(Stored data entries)
- - - - -

/-- The security controllers and the host link: an SPDM request through DOE is answered while the link is up, with at most four sessions; a
session without a heartbeat for 60 s ends; the second failed controller puts the module in its security error state; the host link's
conditions hold and release the module's requests; MCTP reads the identity block; a JTAG instruction is loaded (R467, R474, R477, R480,
R494, R495, R507, R516, R517). -/
def Obligations.SecurityAndHostLink : Prop :=
  ∀ (s : State) (dt : Nat), s.stores = [] →
    (∀ req, s.registersRun = true → s.cxl.linkUp = true → s.sec.sessions.length ≤ 4 → ∃ t, exec (.doeRequest dt req) s = .next t
      ∧ t.sec.sessions.length ≤ 4 ∧ t.cxl.lastDoe.length ≤ 65536 ∧ (s.sec.error = true → t.sec = s.sec)
      ∧ t.sec.tables = s.sec.tables ∧ t.sec.officer = s.sec.officer ∧ t.sec.fmKey = s.sec.fmKey ∧ (s.pass dt).only t [.sec, .hostLink])
    ∧ (∀ req, s.registersRun = false ∨ s.cxl.linkUp = false → ∃ t, exec (.doeRequest dt req) s = .next t ∧ (s.pass dt).only t [])
    ∧ (∀ n x, s.sec.sessions.find? (fun x => x.num == n) = some x →
      (s.uptime + dt < x.lastBeat + 60000000000 → ∃ t, exec (.heartbeatTimeout dt n) s = .next t ∧ (s.pass dt).only t [])
      ∧ (x.lastBeat + 60000000000 ≤ s.uptime + dt → ∃ t, exec (.heartbeatTimeout dt n) s = .next t
          ∧ (∀ y, y ∈ t.sec.sessions ↔ y ∈ s.sec.sessions ∧ y.num ≠ n) ∧ t.sec = { s.sec with sessions := t.sec.sessions }
          ∧ (s.pass dt).only t [.sec]))
    ∧ (s.sec.ok16 = true → ∃ t, exec (.controllerFail dt 0) s = .next t ∧ t.sec = { s.sec with ok0 := false, mirror := true }
        ∧ (s.pass dt).only t [.sec])
    ∧ (s.sec.ok16 = false → ∃ t, exec (.controllerFail dt 0) s = .next t
        ∧ t.sec = { s.sec with ok0 := false, error := true, sessions := [], ideIo := false, ideCm := false, drbg := false } ∧ (s.pass dt).only t [.sec])
    ∧ (∀ n, n < 32 → n ≠ 0 → n ≠ 16 → ∃ t, exec (.controllerFail dt n) s = .next t ∧ (s.pass dt).only t [])
    ∧ (s.sec.ok0 = true → ∃ t, exec (.controllerFail dt 16) s = .next t ∧ t.sec = { s.sec with ok16 := false, mirror := false }
        ∧ (s.pass dt).only t [.sec])
    ∧ (s.sec.ok0 = false → ∃ t, exec (.controllerFail dt 16) s = .next t
        ∧ t.sec = { s.sec with ok16 := false, error := true, sessions := [], ideIo := false, ideCm := false, drbg := false } ∧ (s.pass dt).only t [.sec])
    ∧ (∀ why, ∃ t, exec (.cxlLinkDown dt why) s = .next t ∧ t.cxlOpen = false ∧ t.cxl.speed = s.cxl.speed ∧ t.cxl.width = s.cxl.width
        ∧ (s.pass dt).only t [.hostLink])
    ∧ (∀ why, (why = .linkDown → s.boot.strapClk ≠ 2 ∨ s.ft.refPresent = true) →
      ∃ t, exec (.cxlResume dt why) s = .next t ∧ (why = .linkDown → t.cxl.linkUp = true) ∧ (why = .noBme → t.cxl.bme = true)
        ∧ (why = .d3hot → t.cxl.d3 = false) ∧ (t.cxlOpen = true → t.cxl.held = [] ∧ t.hostMem = s.cxl.held.foldl applyHostWrite s.hostMem)
        ∧ ((why = .linkDown → s.cxl.linkUp = true) → t.cxl.speed = s.cxl.speed ∧ t.cxl.width = s.cxl.width)
        ∧ (why = .linkDown → s.cxl.linkUp = false →
            (t.cxl.speed = 64 ∨ t.cxl.speed = 32 ∨ t.cxl.speed = 16)
              ∧ (t.cxl.width = 8 ∨ t.cxl.width = 4 ∨ t.cxl.width = 2 ∨ t.cxl.width = 1))
        ∧ (s.boot.awaits 1 = true → t.cxlOpen = true → t.boot.awaits 1 = false)
        ∧ (s.boot.awaits 1 = false → (s.pass dt).only t [.hostLink]) ∧ (s.pass dt).only t [.boot, .hostLink, .ports, .links, .sec])
    ∧ (s.boot.strapClk = 2 → s.ft.refPresent = false → ∃ t, exec (.cxlResume dt .linkDown) s = .next t ∧ (s.pass dt).only t [])
    ∧ (∀ body, s.boot.sideband = true → ∃ t, exec (.mctpMessage dt 0 body) s = .next t
        ∧ t.sec = { s.sec with endpoint := (Config.mctpEndpoint body).getD s.sec.endpoint }
        ∧ t.cxl.lastMctp = Config.mctpResponse 0 body [t.sec.endpoint] ∧ (s.pass dt).only t [.sec, .hostLink])
    ∧ (∀ body, s.boot.sideband = true → ∃ t, exec (.mctpMessage dt 1 body) s = .next t
        ∧ t.cxl.lastMctp = Config.mctpResponse 1 body (s.pass dt).drawStep.pldmSensors
        ∧ (s.boot.bringup = false → t.boot = s.boot) ∧ (s.pass dt).only t [.boot, .hostLink])
    ∧ (∀ kind body, kind = 5 ∨ kind = 6 → s.boot.sideband = true → s.boot.selfTested = true → s.sec.sessions.length ≤ 4 →
      ∃ t, exec (.mctpMessage dt kind body) s = .next t ∧ t.sec.sessions.length ≤ 4 ∧ t.cxl.lastMctp.length ≤ 65536
        ∧ (s.sec.error = true → t.sec = s.sec) ∧ t.sec.tables = s.sec.tables ∧ t.sec.officer = s.sec.officer ∧ t.sec.fmKey = s.sec.fmKey
        ∧ (s.boot.bringup = false → t.boot = s.boot) ∧ (s.pass dt).only t [.boot, .sec, .hostLink])
    ∧ (∀ kind body, kind = 5 ∨ kind = 6 → s.boot.bringup = false → s.boot.selfTested = false →
      ∃ t, exec (.mctpMessage dt kind body) s = .next t ∧ (s.pass dt).only t [])
    ∧ (∀ body, s.boot.sideband = true → bytesNat (body.take 4) < 0x400 → bytesNat (body.take 4) % 8 = 0 →
      ∃ t, exec (.mctpMessage dt 0x7E body) s = .next t
        ∧ t.cxl.lastMctp = wordBytes ((s.pass dt).drawStep.regValue (bytesNat (body.take 4)))
        ∧ (s.boot.bringup = false → t.boot = s.boot) ∧ (s.pass dt).only t [.boot, .hostLink])
    ∧ (∀ body, 0x400 ≤ bytesNat (body.take 4) ∨ bytesNat (body.take 4) % 8 ≠ 0 →
      ∃ t, exec (.mctpMessage dt 0x7E body) s = .next t ∧ (s.pass dt).only t [])
    ∧ (∀ kind body, s.boot.sideband = false ∨ ¬ (kind = 0 ∨ kind = 1 ∨ kind = 5 ∨ kind = 6 ∨ kind = 0x7E) →
      ∃ t, exec (.mctpMessage dt kind body) s = .next t ∧ (s.pass dt).only t [])
    ∧ (∀ ins, s.boot.powered = true → ∃ t, exec (.jtagInstruction dt ins) s = .next t ∧ t.cxl.jtag = ins
        ∧ (ins = .idcode → t.jtagCapture = some 0x1E3204D7)
        ∧ (ins = .debug → s.sec.jtagLocked = true → t.jtagActs = .bypass)
        ∧ (ins = .extest → s.boot.perstLow = false → t.jtagActs = .bypass) ∧ (s.pass dt).only t [.hostLink])
    ∧ (∀ ins, s.boot.powered = false → ∃ t, exec (.jtagInstruction dt ins) s = .next t ∧ (s.pass dt).only t [])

- - - - -

- _Exercise prompt_:
For this exercise, all the data must be repeated exactly.

- _Exercise output_:
/-- The security controllers and the host link: an SPDM request through DOE is answered while the link is up, with at most four sessions; a
session without a heartbeat for 60 s ends; the second failed controller puts the module in its security error state; the host link's
conditions hold and release the module's requests; MCTP reads the identity block; a JTAG instruction is loaded (R467, R474, R477, R480,
R494, R495, R507, R516, R517). -/
def Obligations.SecurityAndHostLink : Prop :=
  ∀ (s : State) (dt : Nat), s.stores = [] →
    (∀ req, s.registersRun = true → s.cxl.linkUp = true → s.sec.sessions.length ≤ 4 → ∃ t, exec (.doeRequest dt req) s = .next t
      ∧ t.sec.sessions.length ≤ 4 ∧ t.cxl.lastDoe.length ≤ 65536 ∧ (s.sec.error = true → t.sec = s.sec)
      ∧ t.sec.tables = s.sec.tables ∧ t.sec.officer = s.sec.officer ∧ t.sec.fmKey = s.sec.fmKey ∧ (s.pass dt).only t [.sec, .hostLink])
    ∧ (∀ req, s.registersRun = false ∨ s.cxl.linkUp = false → ∃ t, exec (.doeRequest dt req) s = .next t ∧ (s.pass dt).only t [])
    ∧ (∀ n x, s.sec.sessions.find? (fun x => x.num == n) = some x →
      (s.uptime + dt < x.lastBeat + 60000000000 → ∃ t, exec (.heartbeatTimeout dt n) s = .next t ∧ (s.pass dt).only t [])
      ∧ (x.lastBeat + 60000000000 ≤ s.uptime + dt → ∃ t, exec (.heartbeatTimeout dt n) s = .next t
          ∧ (∀ y, y ∈ t.sec.sessions ↔ y ∈ s.sec.sessions ∧ y.num ≠ n) ∧ t.sec = { s.sec with sessions := t.sec.sessions }
          ∧ (s.pass dt).only t [.sec]))
    ∧ (s.sec.ok16 = true → ∃ t, exec (.controllerFail dt 0) s = .next t ∧ t.sec = { s.sec with ok0 := false, mirror := true }
        ∧ (s.pass dt).only t [.sec])
    ∧ (s.sec.ok16 = false → ∃ t, exec (.controllerFail dt 0) s = .next t
        ∧ t.sec = { s.sec with ok0 := false, error := true, sessions := [], ideIo := false, ideCm := false, drbg := false } ∧ (s.pass dt).only t [.sec])
    ∧ (∀ n, n < 32 → n ≠ 0 → n ≠ 16 → ∃ t, exec (.controllerFail dt n) s = .next t ∧ (s.pass dt).only t [])
    ∧ (s.sec.ok0 = true → ∃ t, exec (.controllerFail dt 16) s = .next t ∧ t.sec = { s.sec with ok16 := false, mirror := false }
        ∧ (s.pass dt).only t [.sec])
    ∧ (s.sec.ok0 = false → ∃ t, exec (.controllerFail dt 16) s = .next t
        ∧ t.sec = { s.sec with ok16 := false, error := true, sessions := [], ideIo := false, ideCm := false, drbg := false } ∧ (s.pass dt).only t [.sec])
    ∧ (∀ why, ∃ t, exec (.cxlLinkDown dt why) s = .next t ∧ t.cxlOpen = false ∧ t.cxl.speed = s.cxl.speed ∧ t.cxl.width = s.cxl.width
        ∧ (s.pass dt).only t [.hostLink])
    ∧ (∀ why, (why = .linkDown → s.boot.strapClk ≠ 2 ∨ s.ft.refPresent = true) →
      ∃ t, exec (.cxlResume dt why) s = .next t ∧ (why = .linkDown → t.cxl.linkUp = true) ∧ (why = .noBme → t.cxl.bme = true)
        ∧ (why = .d3hot → t.cxl.d3 = false) ∧ (t.cxlOpen = true → t.cxl.held = [] ∧ t.hostMem = s.cxl.held.foldl applyHostWrite s.hostMem)
        ∧ ((why = .linkDown → s.cxl.linkUp = true) → t.cxl.speed = s.cxl.speed ∧ t.cxl.width = s.cxl.width)
        ∧ (why = .linkDown → s.cxl.linkUp = false →
            (t.cxl.speed = 64 ∨ t.cxl.speed = 32 ∨ t.cxl.speed = 16)
              ∧ (t.cxl.width = 8 ∨ t.cxl.width = 4 ∨ t.cxl.width = 2 ∨ t.cxl.width = 1))
        ∧ (s.boot.awaits 1 = true → t.cxlOpen = true → t.boot.awaits 1 = false)
        ∧ (s.boot.awaits 1 = false → (s.pass dt).only t [.hostLink]) ∧ (s.pass dt).only t [.boot, .hostLink, .ports, .links, .sec])
    ∧ (s.boot.strapClk = 2 → s.ft.refPresent = false → ∃ t, exec (.cxlResume dt .linkDown) s = .next t ∧ (s.pass dt).only t [])
    ∧ (∀ body, s.boot.sideband = true → ∃ t, exec (.mctpMessage dt 0 body) s = .next t
        ∧ t.sec = { s.sec with endpoint := (Config.mctpEndpoint body).getD s.sec.endpoint }
        ∧ t.cxl.lastMctp = Config.mctpResponse 0 body [t.sec.endpoint] ∧ (s.pass dt).only t [.sec, .hostLink])
    ∧ (∀ body, s.boot.sideband = true → ∃ t, exec (.mctpMessage dt 1 body) s = .next t
        ∧ t.cxl.lastMctp = Config.mctpResponse 1 body (s.pass dt).drawStep.pldmSensors
        ∧ (s.boot.bringup = false → t.boot = s.boot) ∧ (s.pass dt).only t [.boot, .hostLink])
    ∧ (∀ kind body, kind = 5 ∨ kind = 6 → s.boot.sideband = true → s.boot.selfTested = true → s.sec.sessions.length ≤ 4 →
      ∃ t, exec (.mctpMessage dt kind body) s = .next t ∧ t.sec.sessions.length ≤ 4 ∧ t.cxl.lastMctp.length ≤ 65536
        ∧ (s.sec.error = true → t.sec = s.sec) ∧ t.sec.tables = s.sec.tables ∧ t.sec.officer = s.sec.officer ∧ t.sec.fmKey = s.sec.fmKey
        ∧ (s.boot.bringup = false → t.boot = s.boot) ∧ (s.pass dt).only t [.boot, .sec, .hostLink])
    ∧ (∀ kind body, kind = 5 ∨ kind = 6 → s.boot.bringup = false → s.boot.selfTested = false →
      ∃ t, exec (.mctpMessage dt kind body) s = .next t ∧ (s.pass dt).only t [])
    ∧ (∀ body, s.boot.sideband = true → bytesNat (body.take 4) < 0x400 → bytesNat (body.take 4) % 8 = 0 →
      ∃ t, exec (.mctpMessage dt 0x7E body) s = .next t
        ∧ t.cxl.lastMctp = wordBytes ((s.pass dt).drawStep.regValue (bytesNat (body.take 4)))
        ∧ (s.boot.bringup = false → t.boot = s.boot) ∧ (s.pass dt).only t [.boot, .hostLink])
    ∧ (∀ body, 0x400 ≤ bytesNat (body.take 4) ∨ bytesNat (body.take 4) % 8 ≠ 0 →
      ∃ t, exec (.mctpMessage dt 0x7E body) s = .next t ∧ (s.pass dt).only t [])
    ∧ (∀ kind body, s.boot.sideband = false ∨ ¬ (kind = 0 ∨ kind = 1 ∨ kind = 5 ∨ kind = 6 ∨ kind = 0x7E) →
      ∃ t, exec (.mctpMessage dt kind body) s = .next t ∧ (s.pass dt).only t [])
    ∧ (∀ ins, s.boot.powered = true → ∃ t, exec (.jtagInstruction dt ins) s = .next t ∧ t.cxl.jtag = ins
        ∧ (ins = .idcode → t.jtagCapture = some 0x1E3204D7)
        ∧ (ins = .debug → s.sec.jtagLocked = true → t.jtagActs = .bypass)
        ∧ (ins = .extest → s.boot.perstLow = false → t.jtagActs = .bypass) ∧ (s.pass dt).only t [.hostLink])
    ∧ (∀ ins, s.boot.powered = false → ∃ t, exec (.jtagInstruction dt ins) s = .next t ∧ (s.pass dt).only t [])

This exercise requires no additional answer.